# Problem to solve
From the line with "(∀ r, step s" to the line with "def Obligations.RequestRoundTrip : Prop", retype every line exactly, including those two, and leave out the rest of the data below.

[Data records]
========================================================================

/-- R14, R30: the bus is write-only: whatever the panel controller holds, the block's step leaves
every field of the block the same. -/
def Obligations.PanelNeverReachesBlock : Prop :=
  ∀ (s : State) (p : Panel),
    (∀ t, step s = .next t → ∃ p', step { s with panel := p } = .next { t with panel := p' }) ∧
    (∀ r, step s = .refused r → step { s with panel := p } = .refused r) ∧
    ∀ f, step s = .fault f → step { s with panel := p } = .fault f

/-! ## Encodings -/

/-- R70 to R72: the request word of every host operation decodes to it, and every word that decodes
is the word of its operation: no bit is dropped. -/
def Obligations.RequestRoundTrip : Prop :=
  ∀ (i : Instr) (w : Request), encodeRequest i = some w ↔ decodeRequest w = some i

/-- R76, R82, R84: under every well-formed opcode table whose rows do not overlap, the bytes of a
well-formed command decode to it and leave what follows them. Where rows do overlap, which R10 admits,
a shared byte is the first row that it opens, by the model's choice (assumption 27), and the round trip
fails for the later row. -/
def Obligations.CommandRoundTrip : Prop :=
  ∀ (t : OpTable) (i : Instr) (rest : List Byte), t.wf = true → t.distinct = true →
    i.wfIn t = true → encodeRequest i = none →
    decodeCommand t (encodeCommand t i ++ rest) = some (i, rest)

/-- A few words of spec/opcode_table.json, one of each format. -/
def Obligations.TableWordsDecode : Prop :=
  OpTable.default.wf = true ∧ OpTable.default.distinct = true ∧
  decodeTableWord 72 0x11_00000005_0000000A = some (.setPixelOn 5 10) ∧
  decodeTableWord 72 0x07_00000001_00000204 = some (.setBreathingEffect true 2 4) ∧
  decodeTableWord 72 0x05_00000014_00000000 = some (.setColumnAddress 20) ∧
  decodeTableWord 8 0b10110_101 = some (.opSetPageAddress 5) ∧
  decodeTableWord 8 0b10101110 = some .opDisplayOff ∧
  decodeTableWord 16 0b10010011_00100011 = some (.opSetBreathingLight 0b10010011)
end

========================================================================

# Exercise answer
    (∀ r, step s = .refused r → step { s with panel := p } = .refused r) ∧
    ∀ f, step s = .fault f → step { s with panel := p } = .fault f

/-! ## Encodings -/

/-- R70 to R72: the request word of every host operation decodes to it, and every word that decodes
is the word of its operation: no bit is dropped. -/
def Obligations.RequestRoundTrip : Prop :=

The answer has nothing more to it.